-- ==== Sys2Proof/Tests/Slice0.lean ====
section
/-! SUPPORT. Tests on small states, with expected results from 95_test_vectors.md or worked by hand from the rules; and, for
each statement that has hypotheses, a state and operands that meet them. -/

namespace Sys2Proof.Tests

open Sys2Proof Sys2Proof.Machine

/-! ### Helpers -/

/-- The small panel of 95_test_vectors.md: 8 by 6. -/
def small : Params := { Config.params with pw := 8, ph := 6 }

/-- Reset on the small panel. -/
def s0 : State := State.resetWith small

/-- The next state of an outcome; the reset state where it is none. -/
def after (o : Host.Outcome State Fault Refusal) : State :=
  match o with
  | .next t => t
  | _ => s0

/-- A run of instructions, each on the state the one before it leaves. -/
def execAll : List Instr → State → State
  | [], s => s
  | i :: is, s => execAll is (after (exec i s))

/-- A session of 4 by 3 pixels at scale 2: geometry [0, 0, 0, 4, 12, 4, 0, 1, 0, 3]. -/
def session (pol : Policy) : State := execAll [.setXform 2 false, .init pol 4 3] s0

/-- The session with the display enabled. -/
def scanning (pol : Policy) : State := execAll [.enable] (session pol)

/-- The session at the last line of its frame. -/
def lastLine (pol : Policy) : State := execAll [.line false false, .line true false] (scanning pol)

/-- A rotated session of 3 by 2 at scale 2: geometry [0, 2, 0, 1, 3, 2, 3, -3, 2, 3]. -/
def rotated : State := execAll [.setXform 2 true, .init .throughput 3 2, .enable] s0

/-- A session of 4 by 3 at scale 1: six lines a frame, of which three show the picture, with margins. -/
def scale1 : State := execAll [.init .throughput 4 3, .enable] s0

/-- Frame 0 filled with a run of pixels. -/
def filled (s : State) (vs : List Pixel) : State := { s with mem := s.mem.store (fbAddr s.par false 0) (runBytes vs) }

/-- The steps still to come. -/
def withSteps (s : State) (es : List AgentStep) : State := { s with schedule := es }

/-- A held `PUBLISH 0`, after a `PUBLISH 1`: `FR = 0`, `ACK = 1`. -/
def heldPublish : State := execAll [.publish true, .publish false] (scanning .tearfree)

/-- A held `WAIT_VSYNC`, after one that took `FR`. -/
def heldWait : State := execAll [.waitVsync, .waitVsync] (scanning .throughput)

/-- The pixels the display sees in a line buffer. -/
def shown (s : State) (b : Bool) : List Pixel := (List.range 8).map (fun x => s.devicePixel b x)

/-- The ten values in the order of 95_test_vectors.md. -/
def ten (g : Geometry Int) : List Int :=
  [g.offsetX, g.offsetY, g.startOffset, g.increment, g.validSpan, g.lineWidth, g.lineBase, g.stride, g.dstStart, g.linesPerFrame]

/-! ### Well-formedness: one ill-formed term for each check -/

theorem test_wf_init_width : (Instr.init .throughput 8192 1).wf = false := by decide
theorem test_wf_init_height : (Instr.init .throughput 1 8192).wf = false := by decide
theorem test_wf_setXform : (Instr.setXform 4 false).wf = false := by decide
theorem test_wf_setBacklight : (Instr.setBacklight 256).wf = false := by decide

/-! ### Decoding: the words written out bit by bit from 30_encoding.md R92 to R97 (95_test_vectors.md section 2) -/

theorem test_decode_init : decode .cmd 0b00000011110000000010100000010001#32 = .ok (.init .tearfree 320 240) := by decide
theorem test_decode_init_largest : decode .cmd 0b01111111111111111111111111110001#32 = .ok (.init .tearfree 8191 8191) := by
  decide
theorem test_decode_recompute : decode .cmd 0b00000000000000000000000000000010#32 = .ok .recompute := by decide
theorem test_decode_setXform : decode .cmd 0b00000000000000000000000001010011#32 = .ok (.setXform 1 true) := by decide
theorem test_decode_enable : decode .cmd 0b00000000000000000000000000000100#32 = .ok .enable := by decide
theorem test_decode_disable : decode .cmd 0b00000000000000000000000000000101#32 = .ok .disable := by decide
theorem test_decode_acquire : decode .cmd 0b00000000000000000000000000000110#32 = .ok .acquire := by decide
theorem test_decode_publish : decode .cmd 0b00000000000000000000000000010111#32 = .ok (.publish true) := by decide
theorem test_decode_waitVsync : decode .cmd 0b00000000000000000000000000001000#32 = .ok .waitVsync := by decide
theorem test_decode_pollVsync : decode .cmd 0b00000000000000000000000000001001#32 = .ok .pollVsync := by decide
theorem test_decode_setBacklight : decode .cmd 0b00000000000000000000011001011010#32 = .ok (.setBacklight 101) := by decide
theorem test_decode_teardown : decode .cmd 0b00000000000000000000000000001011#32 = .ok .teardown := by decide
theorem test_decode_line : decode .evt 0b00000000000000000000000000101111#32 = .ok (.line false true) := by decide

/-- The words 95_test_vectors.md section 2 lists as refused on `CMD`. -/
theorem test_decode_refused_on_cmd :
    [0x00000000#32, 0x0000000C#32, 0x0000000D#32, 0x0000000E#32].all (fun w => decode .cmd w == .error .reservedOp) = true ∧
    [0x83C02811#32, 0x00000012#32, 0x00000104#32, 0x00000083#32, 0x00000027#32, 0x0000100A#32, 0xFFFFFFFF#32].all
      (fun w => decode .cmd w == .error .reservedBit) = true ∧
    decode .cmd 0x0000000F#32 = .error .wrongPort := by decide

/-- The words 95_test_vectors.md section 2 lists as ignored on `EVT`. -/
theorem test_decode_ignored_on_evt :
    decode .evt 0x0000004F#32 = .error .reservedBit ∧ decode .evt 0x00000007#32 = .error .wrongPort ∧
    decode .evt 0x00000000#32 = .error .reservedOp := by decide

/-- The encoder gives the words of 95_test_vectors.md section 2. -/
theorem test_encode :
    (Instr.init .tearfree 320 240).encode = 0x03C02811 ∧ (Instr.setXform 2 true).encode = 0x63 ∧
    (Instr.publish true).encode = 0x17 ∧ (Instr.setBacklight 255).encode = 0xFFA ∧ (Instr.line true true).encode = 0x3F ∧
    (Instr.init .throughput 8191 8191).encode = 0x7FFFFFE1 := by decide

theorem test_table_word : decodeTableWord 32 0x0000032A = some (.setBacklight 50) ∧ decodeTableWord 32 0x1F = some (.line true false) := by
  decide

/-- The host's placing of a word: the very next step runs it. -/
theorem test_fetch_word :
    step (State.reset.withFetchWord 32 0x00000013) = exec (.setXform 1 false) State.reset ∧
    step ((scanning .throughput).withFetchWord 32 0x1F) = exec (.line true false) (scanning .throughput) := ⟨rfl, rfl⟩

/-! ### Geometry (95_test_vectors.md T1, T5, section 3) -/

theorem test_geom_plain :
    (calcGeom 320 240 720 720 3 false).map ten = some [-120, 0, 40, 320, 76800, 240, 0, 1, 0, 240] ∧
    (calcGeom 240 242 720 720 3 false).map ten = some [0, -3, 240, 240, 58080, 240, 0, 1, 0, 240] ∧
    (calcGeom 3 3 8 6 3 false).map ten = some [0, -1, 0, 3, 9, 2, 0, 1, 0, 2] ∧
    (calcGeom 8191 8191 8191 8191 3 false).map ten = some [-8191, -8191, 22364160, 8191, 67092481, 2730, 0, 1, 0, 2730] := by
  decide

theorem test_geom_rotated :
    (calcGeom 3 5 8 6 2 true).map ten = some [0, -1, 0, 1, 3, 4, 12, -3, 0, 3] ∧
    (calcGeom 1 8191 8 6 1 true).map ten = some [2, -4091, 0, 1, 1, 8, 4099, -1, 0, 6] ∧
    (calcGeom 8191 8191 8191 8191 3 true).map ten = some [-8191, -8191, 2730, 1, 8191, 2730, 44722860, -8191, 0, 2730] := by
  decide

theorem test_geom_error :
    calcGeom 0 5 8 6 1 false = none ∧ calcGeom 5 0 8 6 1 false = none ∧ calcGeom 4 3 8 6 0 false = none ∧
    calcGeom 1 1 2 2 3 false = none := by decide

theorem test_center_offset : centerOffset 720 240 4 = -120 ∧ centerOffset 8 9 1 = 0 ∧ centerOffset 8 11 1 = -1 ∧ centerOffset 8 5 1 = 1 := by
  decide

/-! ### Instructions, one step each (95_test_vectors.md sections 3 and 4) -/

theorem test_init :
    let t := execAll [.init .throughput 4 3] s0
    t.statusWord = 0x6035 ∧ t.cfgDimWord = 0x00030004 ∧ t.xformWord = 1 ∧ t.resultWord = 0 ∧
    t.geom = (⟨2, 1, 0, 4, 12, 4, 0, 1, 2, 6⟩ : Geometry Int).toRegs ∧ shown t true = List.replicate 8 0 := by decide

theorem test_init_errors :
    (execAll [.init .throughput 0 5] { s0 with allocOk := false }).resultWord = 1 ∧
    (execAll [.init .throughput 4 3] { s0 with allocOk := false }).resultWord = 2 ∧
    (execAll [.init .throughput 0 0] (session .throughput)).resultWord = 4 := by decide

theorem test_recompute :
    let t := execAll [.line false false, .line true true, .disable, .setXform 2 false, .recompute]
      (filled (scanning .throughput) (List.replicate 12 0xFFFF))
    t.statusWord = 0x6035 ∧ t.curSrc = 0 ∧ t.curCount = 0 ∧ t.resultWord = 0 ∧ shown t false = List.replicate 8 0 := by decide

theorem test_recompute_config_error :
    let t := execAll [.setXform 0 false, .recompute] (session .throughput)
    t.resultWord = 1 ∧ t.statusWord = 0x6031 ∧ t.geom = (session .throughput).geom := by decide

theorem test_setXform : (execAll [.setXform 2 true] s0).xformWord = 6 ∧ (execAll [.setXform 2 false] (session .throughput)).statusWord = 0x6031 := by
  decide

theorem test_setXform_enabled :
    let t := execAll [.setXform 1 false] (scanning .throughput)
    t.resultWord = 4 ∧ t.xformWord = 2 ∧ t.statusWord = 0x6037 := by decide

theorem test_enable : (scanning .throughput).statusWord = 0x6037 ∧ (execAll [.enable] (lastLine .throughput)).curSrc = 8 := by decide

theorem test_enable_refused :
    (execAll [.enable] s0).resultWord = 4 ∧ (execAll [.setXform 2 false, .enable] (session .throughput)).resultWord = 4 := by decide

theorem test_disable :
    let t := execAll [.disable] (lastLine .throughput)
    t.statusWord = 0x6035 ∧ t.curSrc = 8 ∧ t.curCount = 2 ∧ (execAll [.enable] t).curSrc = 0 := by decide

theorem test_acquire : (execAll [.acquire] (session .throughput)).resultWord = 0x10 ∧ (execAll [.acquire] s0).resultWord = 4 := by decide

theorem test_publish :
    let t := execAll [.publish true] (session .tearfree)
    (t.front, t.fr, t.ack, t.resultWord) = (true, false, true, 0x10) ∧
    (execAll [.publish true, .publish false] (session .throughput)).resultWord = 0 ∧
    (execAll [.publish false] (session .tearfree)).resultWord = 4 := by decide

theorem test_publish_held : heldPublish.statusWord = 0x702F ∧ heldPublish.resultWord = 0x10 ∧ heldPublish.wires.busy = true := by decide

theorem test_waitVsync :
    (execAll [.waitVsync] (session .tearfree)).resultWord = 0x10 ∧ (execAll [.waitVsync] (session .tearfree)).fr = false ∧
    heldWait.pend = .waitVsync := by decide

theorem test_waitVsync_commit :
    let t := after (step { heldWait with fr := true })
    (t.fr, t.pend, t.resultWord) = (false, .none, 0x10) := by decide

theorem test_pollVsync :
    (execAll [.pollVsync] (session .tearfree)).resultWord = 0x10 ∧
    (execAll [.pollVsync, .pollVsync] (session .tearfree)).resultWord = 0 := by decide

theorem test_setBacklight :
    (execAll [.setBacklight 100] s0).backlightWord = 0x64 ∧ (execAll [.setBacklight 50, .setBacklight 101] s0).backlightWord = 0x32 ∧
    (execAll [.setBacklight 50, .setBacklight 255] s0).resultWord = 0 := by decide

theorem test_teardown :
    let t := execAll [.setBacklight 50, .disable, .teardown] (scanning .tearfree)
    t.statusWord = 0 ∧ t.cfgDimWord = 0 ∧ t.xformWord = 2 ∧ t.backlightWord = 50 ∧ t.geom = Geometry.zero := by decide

──────────

TASK ITEM =>
Which lines in the records above hold the string "none"? Copy each of them.

SOLUTION =>
/-- The next state of an outcome; the reset state where it is none. -/
    calcGeom 0 5 8 6 1 false = none ∧ calcGeom 5 0 8 6 1 false = none ∧ calcGeom 4 3 8 6 0 false = none ∧
    calcGeom 1 1 2 2 3 false = none := by decide
    (t.fr, t.pend, t.resultWord) = (false, .none, 0x10) := by decide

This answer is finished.